I would recommend Venice as a fascinating place to visit, even though it didn’t quite live up to the idealist image I had in my head. Through the winding canals and many streets, you won’t be short of things to do. I spent three days there and here are the top experiences I had:
Getting Lost in Venice
The first thing I would suggest in Venice is to not bother with a map. We tried, failing miserably and soon realised it was far more fun to explore aimlessly, wandering beside and over the many winding canals. With so many gondoliers and splashes of colour reflecting in the water, there are numerous opportunities to use your camera and attempt a postcard-perfect shot.

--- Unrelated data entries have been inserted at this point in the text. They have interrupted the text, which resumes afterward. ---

@[simp] theorem Dev.incWrap_acc (d : Dev) (f : Fld) (n k : Nat) : (d.incWrap f n k).acc = d.acc := rfl
@[simp] theorem Dev.incWrap_staged (d : Dev) (f : Fld) (n k : Nat) : (d.incWrap f n k).staged = d.staged := rfl
@[simp] theorem Dev.incWrap_latch (d : Dev) (f : Fld) (n k : Nat) : (d.incWrap f n k).latch = d.latch := rfl
@[simp] theorem Dev.incWrap_half (d : Dev) (f : Fld) (n k : Nat) : (d.incWrap f n k).half = d.half := rfl
@[simp] theorem Dev.incWrap_tick (d : Dev) (f : Fld) (n k : Nat) : (d.incWrap f n k).tick = d.tick := rfl
@[simp] theorem Dev.incWrap_tickOn (d : Dev) (f : Fld) (n k : Nat) : (d.incWrap f n k).tickOn = d.tickOn := rfl
@[simp] theorem Dev.incWrap_cycle (d : Dev) (f : Fld) (n k : Nat) : (d.incWrap f n k).cycle = d.cycle := rfl
@[simp] theorem Dev.incWrap_free (d : Dev) (f : Fld) (n k : Nat) : (d.incWrap f n k).free = d.free := rfl
@[simp] theorem Dev.incWrap_fresh (d : Dev) (f : Fld) (n k : Nat) : (d.incWrap f n k).fresh = d.fresh := rfl
@[simp] theorem Dev.incWrap_freshAt (d : Dev) (f : Fld) (n k : Nat) : (d.incWrap f n k).freshAt = d.freshAt := rfl
@[simp] theorem Dev.incWrap_outs (d : Dev) (f : Fld) (n k : Nat) : (d.incWrap f n k).outs = d.outs := rfl
@[simp] theorem Dev.incWrap_engs (d : Dev) (f : Fld) (n k : Nat) : (d.incWrap f n k).engs = d.engs := rfl
@[simp] theorem Dev.incWrap_tasks (d : Dev) (f : Fld) (n k : Nat) : (d.incWrap f n k).tasks = d.tasks := rfl
@[simp] theorem Dev.incWrap_tins (d : Dev) (f : Fld) (n k : Nat) : (d.incWrap f n k).tins = d.tins := rfl
@[simp] theorem Dev.incWrap_cluss (d : Dev) (f : Fld) (n k : Nat) : (d.incWrap f n k).cluss = d.cluss := rfl
@[simp] theorem Dev.incWrap_dispatchOn (d : Dev) (f : Fld) (n k : Nat) : (d.incWrap f n k).dispatchOn = d.dispatchOn := rfl
@[simp] theorem Dev.incWrap_lastStart (d : Dev) (f : Fld) (n k : Nat) : (d.incWrap f n k).lastStart = d.lastStart := rfl
@[simp] theorem Dev.incWrap_ageFrom (d : Dev) (f : Fld) (n k : Nat) : (d.incWrap f n k).ageFrom = d.ageFrom := rfl
@[simp] theorem Dev.incWrap_vat (d : Dev) (f : Fld) (n k : Nat) : (d.incWrap f n k).vat = d.vat := rfl
@[simp] theorem Dev.incWrap_grants (d : Dev) (f : Fld) (n k : Nat) : (d.incWrap f n k).grants = d.grants := rfl
@[simp] theorem Dev.incWrap_stagedTabs (d : Dev) (f : Fld) (n k : Nat) : (d.incWrap f n k).stagedTabs = d.stagedTabs := rfl
@[simp] theorem Dev.incWrap_flt (d : Dev) (f : Fld) (n k : Nat) : (d.incWrap f n k).flt = d.flt := rfl
@[simp] theorem Dev.incWrap_mons (d : Dev) (f : Fld) (n k : Nat) : (d.incWrap f n k).mons = d.mons := rfl
@[simp] theorem Dev.incWrap_sels (d : Dev) (f : Fld) (n k : Nat) : (d.incWrap f n k).sels = d.sels := rfl
@[simp] theorem Dev.incWrap_loops (d : Dev) (f : Fld) (n k : Nat) : (d.incWrap f n k).loops = d.loops := rfl
@[simp] theorem Dev.incWrap_slals (d : Dev) (f : Fld) (n k : Nat) : (d.incWrap f n k).slals = d.slals := rfl
@[simp] theorem Dev.incWrap_syns (d : Dev) (f : Fld) (n k : Nat) : (d.incWrap f n k).syns = d.syns := rfl
@[simp] theorem Dev.incWrap_outcs (d : Dev) (f : Fld) (n k : Nat) : (d.incWrap f n k).outcs = d.outcs := rfl
@[simp] theorem Dev.incWrap_bankBad (d : Dev) (f : Fld) (n k : Nat) : (d.incWrap f n k).bankBad = d.bankBad := rfl
@[simp] theorem Dev.incWrap_supplyBad (d : Dev) (f : Fld) (n k : Nat) : (d.incWrap f n k).supplyBad = d.supplyBad := rfl
@[simp] theorem Dev.incWrap_rrefs (d : Dev) (f : Fld) (n k : Nat) : (d.incWrap f n k).rrefs = d.rrefs := rfl
@[simp] theorem Dev.incWrap_rwords (d : Dev) (f : Fld) (n k : Nat) : (d.incWrap f n k).rwords = d.rwords := rfl
@[simp] theorem Dev.incWrap_sensors (d : Dev) (f : Fld) (n k : Nat) : (d.incWrap f n k).sensors = d.sensors := rfl
@[simp] theorem Dev.incWrap_hot (d : Dev) (f : Fld) (n k : Nat) : (d.incWrap f n k).hot = d.hot := rfl
@[simp] theorem Dev.incWrap_xoHz (d : Dev) (f : Fld) (n k : Nat) : (d.incWrap f n k).xoHz = d.xoHz := rfl
@[simp] theorem Dev.incWrap_time (d : Dev) (f : Fld) (n k : Nat) : (d.incWrap f n k).time = d.time := rfl
@[simp] theorem Dev.incWrap_ctxs (d : Dev) (f : Fld) (n k : Nat) : (d.incWrap f n k).ctxs = d.ctxs := rfl
@[simp] theorem Dev.incWrap_evts (d : Dev) (f : Fld) (n k : Nat) : (d.incWrap f n k).evts = d.evts := rfl
@[simp] theorem Dev.incWrap_pi (d : Dev) (f : Fld) (n k : Nat) : (d.incWrap f n k).pi = d.pi := rfl
@[simp] theorem Dev.incWrap_tdcs (d : Dev) (f : Fld) (n k : Nat) : (d.incWrap f n k).tdcs = d.tdcs := rfl
@[simp] theorem Dev.incWrap_mss (d : Dev) (f : Fld) (n k : Nat) : (d.incWrap f n k).mss = d.mss := rfl
@[simp] theorem Dev.incWrap_sts (d : Dev) (f : Fld) (n k : Nat) : (d.incWrap f n k).sts = d.sts := rfl
@[simp] theorem Dev.incWrap_trs (d : Dev) (f : Fld) (n k : Nat) : (d.incWrap f n k).trs = d.trs := rfl
@[simp] theorem Dev.incWrap_frm (d : Dev) (f : Fld) (n k : Nat) : (d.incWrap f n k).frm = d.frm := rfl
@[simp] theorem Dev.incWrap_kl (d : Dev) (f : Fld) (n k : Nat) : (d.incWrap f n k).kl = d.kl := rfl
@[simp] theorem Dev.incWrap_ream (d : Dev) (f : Fld) (n k : Nat) : (d.incWrap f n k).ream = d.ream := rfl
@[simp] theorem Dev.incWrap_boot (d : Dev) (f : Fld) (n k : Nat) : (d.incWrap f n k).boot = d.boot := rfl
@[simp] theorem Dev.incWrap_host (d : Dev) (f : Fld) (n k : Nat) : (d.incWrap f n k).host = d.host := rfl
@[simp] theorem Dev.incWrap_test (d : Dev) (f : Fld) (n k : Nat) : (d.incWrap f n k).test = d.test := rfl
@[simp] theorem Dev.incWrap_base (d : Dev) (f : Fld) (n k : Nat) : (d.incWrap f n k).base = d.base := rfl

Go on a Gondolier ride for €2
The gondoliers are very charming and are a typical thing to do in Venice. There’s just one problem: the cost. At $80 for half an hour for a shared gondola and over €100 if you’d like a private one it’s going to make your purse a hell of a lot lighter. So why not take a short trip for only €2? Opposite the gothic palace there is a ‘ferry’ gondolier service that takes you to the other side of the Grand Canal for just €2! For me this was the perfect opportunity to experience a gondolier ride without it setting me back a month in rent! (Okay that’s an exaggeration). It only lasts a couple of minutes but I can now say I went on a gondolier in Venice!
Browse the Souvenirs
I loved going in and out of each tempting shop I saw. Venice is well known for its glass from Muran Island and seeing all the glass work is a must. From hanging glass balloons, to fish inside glass cats there is plenty to choose from if you’re looking for something to buy. Another staple souvenir in Venice is a mask. Made out of paper mache there are some great quality masks. My advice would be to pay a little extra for a good quality one. Mine cost €15. Of course you don’t need to buy anything at all. Just wandering through the shops and seeing what they have to offer is enough.
Eat Like a Local
I was lucky enough to have an Italian friend in Venice who informed me, much to my surprise, that pizza is not the typical Venetian food but fish is. He took me to a great little restaurant tucked away near the gothic palace called ‘La Vedova’, which means ‘the widow’ in English. It was a small traditional restaurant and I loved it as there only seemed to be locals eating there. I had a squid ink spaghetti and it was fabulous! My friend had spaghetti with clams and my boyfriend had a tomato based spaghetti which were both equally delicious. It’s always important to me to try local dishes so I was ecstatic to be eating typical Venetian food.
Take a Trip Along the Grand Canal
The Grand Canal is one of the largest and most important canals in Italy. There’s plenty to see on a trip through this huge canal. I would recommend getting a 24 hour ticket for the water bus. It’s not the most luxurious form of travel, locals use it everyday for their commute, but for €20 you can go as many times as you like down the grand canal within 24 hours. If you’re patient, you may even get a seat at the front! Getting the water bus also means you can get off and on wherever you like and it’s the perfect way to get somewhere quickly without the fear of getting lost along the way. I would recommend starting from the glass bridge around 5.30pm and going all the way to the end and back. Through this journey you will see the canal in broad daylight and low light as the sun sets. Beautiful.
Enter St Marks Basilica
I wasn’t sure if it would be worth going inside this Basilica after seeing the Vatican but, believe me, it was worth it. The colours of gold shimmering from the walls and the ceiling creates a jaw dropping picture (bare in mind you can’t take photos). Seeing all the paintings is equally fascinating. There is one of Jesus and next to him a dragon with seven heads representing the devil. For €5 you can climb the stairs to get a birds eye view of the basilica and St Marks Square. I would definitely suggest this as a must-do. There is also a museum up there which houses objects of various kinds.
The basilica is free to get in; there is always a queue but we found that it moves quickly. You won’t be waiting more than 15 minutes. We waited for 10.
Tip: remember to cover your shoulders and knees
Eat the Best Ice Cream in Italy
As we were walking down the street my Italian friend got excited when he saw an ice cream shop called ‘Grom’. He claims it to be the best ice cream in Italy. With many flavours to choose from, I narrowed it down to 2: raspberry and chocolate. The chocolate had a strong taste of cocoa and complimented the raspberry well.